In Scala, one way to compose functions is "f andThen g", which is the same as
def newFunc[T](x: T) = g(f(x))
You can think of it as "evaluate f(x) and then evaluate g with that result". It's an easy way to chain functions and it's good for noncommutative operations, where "order matters," like matrix operations (the same type of idea you would use in implementing a safe navigation operator {quickly ducking for cover}). For instance, if you want make a function that takes a matrix, transposes it and inverts it and then returns the determinant, you could write that like this:
def transInv = transpose andThen invert andThen determinant
Those not familiar with functional programming will note the lack of arguments and return type in the definition of transInv. TransInv gets its arg types from transpose and its return type from determinant, so you can still use transInv(myMatrix). The definition of Function1[A, R].andThen is (here, Function1 takes an argument of type A and returns a result of type R):
def andThen[A](g: R => A): T1 => A = { x => g(apply(x)) }
Scala defines infinite loops in actors using andThen:
def loop(body: => Unit): Unit = body andThen loop(body)
So, if want to simulate the scene in Dude, Where's My Car?, using an actor, you can say:
loop {choose}
which translates to:
((_: Unit) => choose) andThen (_ => choose) andThen (_ => choose) andThen...
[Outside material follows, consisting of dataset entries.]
theorem bridgeResetOwner_keeps (p : List Byte) (r : ReqId) (s : State) : KeepsTables s (bridgeResetOwner p r s) := by
  unfold bridgeResetOwner
  (repeat' split) <;> exact .of_same (by simp)

end Sys2Proof.Machine

/-! ## The laws of the tables: every command -/

namespace Sys2Proof.Machine

set_option Elab.async false

/-! ### Every owner, and the receipt of a request (R168, R170) -/

theorem ite_keeps {c : Prop} [Decidable c] {f g : ReqId → State → State} (hf : ∀ r s, KeepsTables s (f r s))
    (hg : ∀ r s, KeepsTables s (g r s)) : ∀ r s, KeepsTables s ((if c then f else g) r s) := by
  split <;> assumption

theorem ownerOf_keeps (kind : Byte) (p : List Byte) : ∀ r s, KeepsTables s (ownerOf kind p r s) := by
  refine ite_keeps (windowSetOwner_keeps p) ?_
  refine ite_keeps (windowClearOwner_keeps p) ?_
  refine ite_keeps (windowGetOwner_keeps p) ?_
  refine ite_keeps (pageWriteOwner_keeps p) ?_
  refine ite_keeps (pageReadOwner_keeps p) ?_
  refine ite_keeps (pageSweepOwner_keeps p) ?_
  refine ite_keeps (fun r s => (accessReadOwner_keeps p r s).settle) ?_
  refine ite_keeps (fun r s => (accessWriteOwner_keeps p r s).settle) ?_
  refine ite_keeps (fun r s => (accessSwapOwner_keeps p r s).settle) ?_
  refine ite_keeps (fun r s => (accessFenceOwner_keeps p r s).settle) ?_
  refine ite_keeps (fun r s => (accessAbortOwner_keeps p r s).settle) ?_
  refine ite_keeps (onSlot_keeps (fun i r s => (KeepsTables.refl s).queueReply ..) p) ?_
  refine ite_keeps (onSlot_keeps enrollSlot_keeps p) ?_
  refine ite_keeps (onSlot_keeps resetSlot_keeps p) ?_
  refine ite_keeps (onSlot_keeps offSlot_keeps p) ?_
  refine ite_keeps (onSlot_keeps onSlotAgain_keeps p) ?_
  refine ite_keeps (fun r s => (holdAcquireOwner_keeps p r s).settle) ?_
  refine ite_keeps (holdCycleOwner_keeps p) ?_
  refine ite_keeps (fun r s => (holdReleaseOwner_keeps p r s).settle) ?_
  refine ite_keeps (postCreditOwner_keeps p) ?_
  refine ite_keeps (attentionMaskOwner_keeps p) ?_
  refine ite_keeps (faultReadOwner_keeps p) ?_
  refine ite_keeps (faultClearOwner_keeps p) ?_
  refine ite_keeps (noticeMaskOwner_keeps p) ?_
  refine ite_keeps (echoOwner_keeps p) ?_
  refine ite_keeps (configGetOwner_keeps p) ?_
  refine ite_keeps (configSetOwner_keeps p) ?_
  refine ite_keeps (bridgeResetOwner_keeps p) ?_
  exact fun r s => (KeepsTables.refl s).queueReply ..

theorem handOn_keeps (kind seq : Byte) (payload : List Byte) (s : State) :
    KeepsTables s (handOn kind seq payload (ownerOf kind payload) s) := by
  have hl : ∀ l : Link, KeepsTables s { s with link := l } := fun _ => .of_same ⟨rfl, rfl, rfl, rfl⟩
  unfold handOn
  dsimp only
  split
  · exact .refl s
  · exact hl _
  · exact hl _
  · exact (hl _).trans (ownerOf_keeps ..)

/-! ### Resets and breaks (R61, R177, R178) -/

/-- The taking of a bridge reset leaves the tables as at power-on. -/
theorem takeReset_keeps (s : State) : KeepsTables s (takeReset s) := .of_reset rfl rfl rfl rfl

theorem beginBreak_keeps (s : State) : KeepsTables s (beginBreak s) := by
  unfold beginBreak
  dsimp only
  split
  · exact .trans (.of_same (by simp)) (takeReset_keeps _)
  · exact .of_same (by simp)

theorem replySent_keeps (r : Reply) (s : State) : KeepsTables s (replySent r s) := by
  have hl : ∀ l : Link, KeepsTables s { s with link := l } := fun _ => .of_same ⟨rfl, rfl, rfl, rfl⟩
  unfold replySent
  dsimp only
  split
  · exact .refl s
  · split
    · exact (hl _).trans (takeReset_keeps _)
    · exact hl _

/-! ### The receive line (R165, R166, R168) -/

section Line

variable {s₀ : State}

theorem withFramer_keepsFrom (f : Framer) (s : State) (h : KeepsTables s₀ s) : KeepsTables s₀ (s.withFramer f) :=
  h.trans (.of_same ⟨rfl, rfl, rfl, rfl⟩)

theorem passOn_keepsFrom (q : RxRequest) (s : State) (h : KeepsTables s₀ s) : KeepsTables s₀ (passOn q s) :=
  h.trans (handOn_keeps ..)

theorem withLowRun_keepsFrom (run : Nat) (s : State) (h : KeepsTables s₀ s) (_ : s.link.phase ≠ .brk)
    (_ : run < Config.breakTimes) : KeepsTables s₀ (s.withLowRun run) :=
  h.trans (.of_same ⟨rfl, rfl, rfl, rfl⟩)

theorem beginBreak_keepsFrom (s : State) (h : KeepsTables s₀ s) (_ : s.link.phase ≠ .brk) :
    KeepsTables s₀ (settle (beginBreak s)) :=
  h.trans (beginBreak_keeps s).settle

theorem endBreak_keepsFrom (s : State) (h : KeepsTables s₀ s) (_ : s.link.phase = .brk) :
    KeepsTables s₀ (endBreak s) :=
  h.trans (.of_same ⟨rfl, rfl, rfl, rfl⟩)

end Line

theorem hearLevels_keepsTables (cs : List LineChar) (heard : List RxChar) (s : State) :
    KeepsTables s (hearLevels cs heard s) :=
  hearLevels_keeps (P := KeepsTables s) withFramer_keepsFrom passOn_keepsFrom withLowRun_keepsFrom beginBreak_keepsFrom
    endBreak_keepsFrom cs heard (.refl s)

theorem onRequest_keepsTables (kind seq : Byte) (payload : List Byte) (s : State) :
    KeepsTables s (onRequest kind seq payload (ownerOf kind payload) s) :=
  onRequest_keeps (P := KeepsTables s) withFramer_keepsFrom passOn_keepsFrom withLowRun_keepsFrom beginBreak_keepsFrom
    endBreak_keepsFrom (fun _ h => h.trans (handOn_keeps ..)) (.refl s)

/-! ### Every command -/

/-- What an outcome leads on to keeps the tables' laws. -/
def KeepsTablesOut (s : State) (o : Host.Outcome State Fault Refusal) : Prop :=
  ∀ t, o = .next t → KeepsTables s t
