-- ==== Sys2Proof/Machine/Scan.lean ====
section
/-! DEFINITION. The SCAN unit: loading the track cache, the sector tables, finding a sector, its CRCs, Write Track support and
the write-back (42_scanner.md). -/

namespace Sys2Proof.Machine

/-! ## The tables (rules R143 to R145) -/

/-- `DMK_TBL` (rule R6): the bytes of the IDAM pointer table at the start of a track record. -/
def dmkTable : Nat := 256

/-- The four bytes `A1 A1 A1 m` at `j`, for a mark byte that passes the test (rule R93). -/
def markAtOffset (trk : Memory) (isMark : Byte → Bool) (j : Nat) : Bool :=
  trk.read j == 0xA1 && trk.read (j + 1) == 0xA1 && trk.read (j + 2) == 0xA1 && isMark (trk.read (j + 3))

/-- The two data marks (rule R93). -/
def isDataMark (b : Byte) : Bool := b == 0xFB || b == 0xF8

/-- `SCAN.DAMLOOKUP` (rule R145): the offset of the mark byte of the first data mark from `origin` on, before the end of the track. -/
def damLookup (c : Cache) (origin : Nat) : Option Nat :=
  (firstFrom (markAtOffset c.trk isDataMark) (c.len - 3 - origin) origin).map (· + 3)

/-- `SlotValid` (rule R144). -/
def slotValid (c : Cache) (off : Nat) : Bool := decide (dmkTable + c.pfx ≤ off) && decide (off + 6 < c.len)

/-- The offset field of slot `i`'s pointer (rules R96, R143): little-endian, the density flag masked off. -/
def pointerOffset (c : Cache) (i : Fin 128) : Nat := le16 (c.trk.read (2 * i.val)) (c.trk.read (2 * i.val + 1)) % 0x8000

/-- `SCAN.DMK_TABLES` on a cache whose track holds the pointer table (rule R143). -/
def tablesOf (c : Cache) : Cache :=
  { c with
    idam := tableOf fun i => if slotValid c (pointerOffset c i) then pointerOffset c i else 0
    dam := tableOf fun i => if slotValid c (pointerOffset c i) then damLookup c (pointerOffset c i) else none }

/-- `SCAN.DMK_TABLES` (rule R143); it reads `TRK[0..256)`. -/
def dmkTables (s : State) : Except Refusal State :=
  if dmkTable ≤ s.cache.len then .ok { s with cache := tablesOf s.cache } else .error .outOfBounds

/-! ## Loading (rules R140 to R142) -/

/-- `DmkOffset` (rules R56, R140). -/
def dmkOffset (v : DriveSlot) (track side : Nat) : Nat := (track * v.sides + side) * v.trackLength + 16

/-- The cache without identity and with empty tables: how every load begins (rule R141). -/
def forgetTrack (s : State) : State :=
  { s with cache := { s.cache with id := none, idam := emptyIdam, dam := emptyDam } }

/-- The cache names its track (rule R141). -/
def nameTrack (d : Fin 4) (side : Bool) (track : Byte) (s : State) : State :=
  { s with cache := { s.cache with id := some ⟨d, side, track⟩ } }

/-- The DMK case of `SCAN.LOAD`: the tests of rule R141, and rule R252's condition that a DMK slot has one or two sides (DEDUCED,
log 34). -/
def loadDmk (d : Fin 4) (side : Bool) (track : Byte) (s : State) : Except Refusal (Bool × State) :=
  let v := s.drives[d]
  let off := dmkOffset v track.toNat side.toNat
  if v.tracks ≤ track.toNat ∨ v.sides ≤ side.toNat ∨ 2 < v.sides ∨ v.trackLength < dmkTable ∨
      s.cfg.trkCap < v.trackLength then .ok (false, s)
  else if imageHas s v.handle off v.trackLength then do
    let s1 := { s with
      cache := { s.cache with
        trk := s.cache.trk.copy 0 (fileAt s v.handle).bytes off v.trackLength
        len := v.trackLength
        pfx := 3 }
      events := .imgRead v.handle off v.trackLength :: s.events }
    let s2 ← dmkTables s1
    .ok (true, nameTrack d side track s2)
  else .ok (false, s)

/-- The HFE case of `SCAN.LOAD`: the track block is read as FLUXBLK, decoded, and dropped (rules R42, R136);
that, and the order of the tests, is the model's (DESIGN CHOICE, log 22). -/
def loadHfe (d : Fin 4) (side : Bool) (track : Byte) (s : State) : Except Refusal (Bool × State) :=
  let v := s.drives[d]
  if v.tracks ≤ track.toNat then .ok (false, s)
  else match v.lut[track.toNat]? with
  | none => .error .malformedLut
  | some (blk, len) =>
    if (fileAt s v.handle).down then .ok (false, s)
    else if imageHas s v.handle (blk * 512) len then do
      let s1 := { s with
        flux := Memory.copy [] 0 (fileAt s v.handle).bytes (blk * 512) len
        fluxLen := len
        events := .imgRead v.handle (blk * 512) len :: s.events }
      let s2 ← if v.encoding = .mfm then decodeTrack side s1 else decodeFmTrack side s1
      .ok (true, nameTrack d side track { s2 with flux := [], fluxLen := 0 })
    else .error .malformedLut

/-- `SCAN.LOAD` (rule R141): `true` is `Ok`, `false` is `Fail`. -/
def loadTrack (d : Fin 4) (side : Bool) (track : Byte) (s : State) : Except Refusal (Bool × State) :=
  match s.drives[d].format with
  | .none => .ok (false, forgetTrack s)
  | .dmk => loadDmk d side track (forgetTrack s)
  | .hfe => loadHfe d side track (forgetTrack s)

/-- `SCAN.ENSURE` (rule R142). -/
def ensureTrack (d : Fin 4) (side : Bool) (track : Byte) (s : State) : Except Refusal (Bool × State) :=
  if s.cache.id = some ⟨d, side, track⟩ then .ok (true, s) else loadTrack d side track s

/-! ## Finding a sector (rules R147 to R150) -/

/-- Does the ID field of slot `i` name this track, side and sector? An empty slot does not (rule R147). -/
def slotMatches (s : State) (track side sector : Byte) (i : Fin 128) : Except Refusal Bool := do
  let o := s.cache.idam[i]
  if o = 0 then .ok false
  else
    let t ← trkRead s (o + 1)
    if t ≠ track then .ok false
    else
      let sd ← trkRead s (o + 2)
      if sd ≠ side then .ok false
      else
        let sec ← trkRead s (o + 3)
        .ok (sec == sector)

/-- The first slot of a list that matches. -/
def findIn (s : State) (track side sector : Byte) : List (Fin 128) → Except Refusal (Option (Fin 128))
  | [] => .ok none
  | i :: r => do
    let m ← slotMatches s track side sector i
    if m then .ok (some i) else findIn s track side sector r

/-- `SCAN.FIND` (rule R147): the lowest matching slot; the rule's side is 0 or 1, any other byte is compared alike (DESIGN CHOICE,
log 35). -/
def findSector (s : State) (track side sector : Byte) : Except Refusal (Option (Fin 128)) :=
  findIn s track side sector (List.finRange 128)

/-- `SCAN.FIRSTIDAM` (rule R148). -/
def firstIdam (s : State) : Option (Fin 128) := (List.finRange 128).find? fun i => s.cache.idam[i] != 0

/-- `SCAN.VIEW` (rule R150). The rule's operand is a non-empty slot; an empty one is put to the same tests (DESIGN CHOICE, log 35). -/
def sectorView (s : State) (i : Fin 128) : Except Refusal (Option SectorView) :=
  match s.cache.dam[i] with
  | none => .ok none
  | some d => do
    let code ← trkRead s (s.cache.idam[i] + 4)
    let size := sectorSize code
    if d < dmkTable + s.cache.pfx ∨ s.cache.len < d + 1 + size + 2 then .ok none
    else .ok (some ⟨size, d + 1, s.cache.trk.read d⟩)

/-! ## Checksums (rules R151 to R153) -/

/-- `CRC.RANGE` over a field, then `CRC.CHECK` with the two bytes at `stored`. -/
def checkField (start len stored : Nat) (s : State) : Except Refusal (Bool × State) := do
  let s' ← crcRangeOp .trk start len s
  let hi ← trkRead s' stored
  let lo ← trkRead s' (stored + 1)
  .ok (crcMatches hi lo s', s')

/-- `SCAN.IDCRC_CHECK` (rule R151); on an empty slot the offset is 0 (DESIGN CHOICE, log 35). -/
def idCrcCheck (i : Fin 128) (s : State) : Except Refusal (Bool × State) :=
  let o := s.cache.idam[i]
  if o < s.cache.pfx then .error .outOfBounds
  else checkField (o - s.cache.pfx) (s.cache.pfx + 5) (o + 5) s

/-- `SCAN.DATACRC_CHECK` (rule R152). A slot without a view is refused (DESIGN CHOICE, log 36). -/
def dataCrcCheck (i : Fin 128) (s : State) : Except Refusal (Bool × State) := do
  match ← sectorView s i with
  | none => .error .noSectorView
  | some v =>
    let d := v.dataOff - 1
    checkField (d - s.cache.pfx) (s.cache.pfx + 1 + v.size) (d + 1 + v.size) s

/-- `SCAN.DATACRC_GEN` (rule R153). A slot without a view is refused (DESIGN CHOICE, log 36). -/
def dataCrcGen (i : Fin 128) (s : State) : Except Refusal State := do
  match ← sectorView s i with
  | none => .error .noSectorView
  | some v =>
    let d := v.dataOff - 1
    let s' ← crcRangeOp .trk (d - s.cache.pfx) (s.cache.pfx + 1 + v.size) s
    let (hi, lo) := crcBytes s'
    .ok { s' with cache := { s'.cache with trk := s'.cache.trk.writeBlock (d + 1 + v.size) [hi, lo] } }

/-! ## Write Track (rules R155, R156) -/

/-- The resolution under way: the output offset, the bytes put out (newest first), the CRC register, whether the last input was a sync. -/
structure Resolve where
  o : Nat
  out : List Byte
  crc : Word16
  prevSync : Bool
  deriving DecidableEq, Repr

/-- `emitRaw(x)` of rule R155: output beyond `TRKLEN` is dropped. -/
def Resolve.emitRaw (len : Nat) (x : Byte) (r : Resolve) : Resolve :=
  if r.o < len then { r with o := r.o + 1, out := x :: r.out } else r

/-- `emit(x)` of rule R155: a byte that is put out also enters the CRC (log 10). -/
def Resolve.emitByte (len : Nat) (x : Byte) (r : Resolve) : Resolve :=
  if r.o < len then { r with o := r.o + 1, out := x :: r.out, crc := crcUpdate .ccitt r.crc x } else r

/-- One byte of the raw stream (rules R99, R155): 0xF5 sync, 0xF6 mark, 0xF7 CRC-insert. -/
def Resolve.next (len : Nat) (r : Resolve) (b : Byte) : Resolve :=
  if b = 0xF5 then
    let r := if r.prevSync then r else { r with crc := CrcParams.ccitt.init }
    { r.emitByte len 0xA1 with prevSync := true }
  else if b = 0xF6 then { r.emitByte len 0xC2 with prevSync := false }
  else if b = 0xF7 then
    let v := crcValue .ccitt r.crc
    let r := (r.emitRaw len (v.extractLsb' 8 8)).emitRaw len (v.extractLsb' 0 8)
    { r with crc := CrcParams.ccitt.init, prevSync := false }
  else { r.emitByte len b with prevSync := false }

/-- The whole raw stream. -/
def resolveStream (len : Nat) (bs : List Byte) : Resolve :=
  bs.foldl (Resolve.next len) ⟨dmkTable, [], CrcParams.ccitt.init, false⟩

/-- Rule R155's precondition: the cache holds a track of a double-density DMK drive. -/
def cachedDoubleDensityDmk (s : State) : Bool :=
  match s.cache.id with
  | none => false
  | some t => s.drives[t.drive].format == .dmk && !s.drives[t.drive].singleDensity

/-- `SCAN.WT_RESOLVE` (rule R155). -/
def wtResolve (m : Nat) (s : State) : Except Refusal State :=
  if !cachedDoubleDensityDmk s then .error .notDoubleDensityDmk
  else if s.cfg.trkCap < m then .error .outOfBounds
  else
    let r := resolveStream s.cache.len (s.stage.readBlock 0 m)
    .ok { s with
      crc := r.crc
      cache := { s.cache with trk := s.cache.trk.writeBlock dmkTable r.out.reverse } }

/-- The ID mark (rule R93). -/
def isIdMark (b : Byte) : Bool := b == 0xFE

/-- The offsets of the first 128 ID marks after the header (rule R156). -/
def idMarks (c : Cache) : List Nat :=
  (((List.range' dmkTable (c.len - 3 - dmkTable)).filter (markAtOffset c.trk isIdMark)).take 128).map (· + 3)

/-- The two bytes of a pointer with its density tag (rules R96, R156). -/
def pointerBytes (singleDensity : Bool) (off : Nat) : List Byte :=
  let v := if singleDensity then off else off ||| 0x8000
  [BitVec.ofNat 8 v, BitVec.ofNat 8 (v / 256)]

/-- `SCAN.WT_REBUILD` (rule R156). -/
def wtRebuild (d : Fin 4) (s : State) : Except Refusal State :=
  if s.cache.len < dmkTable then .error .outOfBounds
  else
    let ptrs := (idMarks s.cache).flatMap (pointerBytes s.drives[d].singleDensity)
    dmkTables { s with cache := { s.cache with trk := (s.cache.trk.clear 0 dmkTable).writeBlock 0 ptrs } }

/-- `SCAN.FLUSH` (rule R157). A failing STORAGE leaves the image unchanged and signals nothing (U20). A
nameless cache is refused (DESIGN CHOICE, log 36). -/
def flushTrack (s : State) : Except Refusal State :=
  match s.cache.id with
  | none => .error .nothingCached
  | some t =>
    let v := s.drives[t.drive]
    let off := dmkOffset v t.track.toNat t.side.toNat
    match v.format with
    | .none => .ok s
    | .hfe => .error .needsFluxEncoder
    | .dmk =>
      if (fileAt s v.handle).down then .ok s
      else .ok { s with
        env := { s.env with files := setFile s.env.files v.handle ((fileAt s v.handle).put off s.cache.trk 0 s.cache.len) }
        events := .imgWrite v.handle off s.cache.len :: s.events }

/-! ## The operations -/

/-- `SCAN.DMK_OFFSET` (rule R140). For a drive that is not a DMK drive the rule states no result: a free value (log 6). -/
def execScanDmkOffset (d : Fin 4) (track : Byte) (side : Bool) (s : State) : Host.Outcome State Fault Refusal :=
  if s.drives[d].format = .dmk then tell (.nat (dmkOffset s.drives[d] track.toNat side.toNat)) s
  else tell (.nat (Config.freeOffset s.draws)) { s with draws := s.draws + 1 }

/-- `SCAN.LOAD` (rule R141). -/
def execScanLoad (d : Fin 4) (side : Bool) (track : Byte) (s : State) : Host.Outcome State Fault Refusal :=
  tellWith .loaded (loadTrack d side track s)

/-- `SCAN.ENSURE` (rule R142). -/
def execScanEnsure (d : Fin 4) (side : Bool) (track : Byte) (s : State) : Host.Outcome State Fault Refusal :=
  tellWith .loaded (ensureTrack d side track s)

/-- `SCAN.DMK_TABLES` (rule R143). -/
def execScanDmkTables (s : State) : Host.Outcome State Fault Refusal := answer (dmkTables s)

/-- `SCAN.DAMLOOKUP` (rule R145): from an IDAM offset, or from any other offset in the same way (DESIGN CHOICE, log 35). -/
def execScanDamlookup (origin : Nat) (s : State) : Host.Outcome State Fault Refusal :=
  tell (.position (damLookup s.cache origin)) s

/-- `SCAN.FIND` (rule R147). -/
def execScanFind (track side sector : Byte) (s : State) : Host.Outcome State Fault Refusal :=
  match findSector s track side sector with
  | .ok i => tell (.slot i) s
  | .error r => .refused r

/-- `SCAN.FIRSTIDAM` (rule R148). -/
def execScanFirstidam (s : State) : Host.Outcome State Fault Refusal := tell (.slot (firstIdam s)) s

/-- `SCAN.VIEW` (rule R150). -/
def execScanView (i : Fin 128) (s : State) : Host.Outcome State Fault Refusal :=
  match sectorView s i with
  | .ok v => tell (.view v) s
  | .error r => .refused r

/-- `SCAN.IDCRC_CHECK` (rule R151). -/
def execScanIdcrcCheck (i : Fin 128) (s : State) : Host.Outcome State Fault Refusal := tellWith .bool (idCrcCheck i s)

/-- `SCAN.DATACRC_CHECK` (rule R152). -/
def execScanDatacrcCheck (i : Fin 128) (s : State) : Host.Outcome State Fault Refusal := tellWith .bool (dataCrcCheck i s)

/-- `SCAN.DATACRC_GEN` (rule R153). -/
def execScanDatacrcGen (i : Fin 128) (s : State) : Host.Outcome State Fault Refusal := answer (dataCrcGen i s)

/-- `SCAN.WT_RESOLVE` (rule R155). -/
def execScanWtResolve (m : Nat) (s : State) : Host.Outcome State Fault Refusal := answer (wtResolve m s)

/-- `SCAN.WT_REBUILD` (rule R156). -/
def execScanWtRebuild (d : Fin 4) (s : State) : Host.Outcome State Fault Refusal := answer (wtRebuild d s)

/-- `SCAN.FLUSH` (rule R157). -/
def execScanFlush (s : State) : Host.Outcome State Fault Refusal := answer (flushTrack s)

end Sys2Proof.Machine
end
Monday, September 21, 2009

Xus: A Simple Peer-to-Peer Platform

A friend of mine wanted to implement peer-to-peer source code repositories with social networking features, like popularity ratings and such and Plexus was already on the way to being able to support something like that, so I decided to break out the back end of Plexus into a separate project, called Xus. We started talking about what such a thing could do.

Then the bottom fell out of Plexus.

Apparently, the FreePastry project is winding down. It was, in my opinion, the most promising of the major peer-to-peer platforms. It was straightforward and relatively small. We chose it over JXTA for our communication in Plexus. We actually started with JXTA, back in 2002, but JXTA was just too over the top with the excessive design patterns, the large surface area, the lack of a usability layer, and things of this nature. Why does Sun seem to delight in requiring so much ritual from developers to do the simplest things with their libraries? So Pastry is way cleaner than JXTA. Like JXTA, Pastry was made to scale to 1000s of nodes in a cloud and had interesting routing schemes and other mechanisms to promote scalability and reliability. We liked it a lot. We did experience a few problems:
  1. An improperly configured NATted peer could royally screw up the cloud, because all of the peers take part in routing and connect directly to each other
  2. We had to roll our own presence using our own heartbeats, because Pastry doesn't inform you when a peer disconnects and you couldn't easily enumerate the peers on a broadcast channel (publishing topic)
This is all moot now, because FreePastry is not going to be actively developed.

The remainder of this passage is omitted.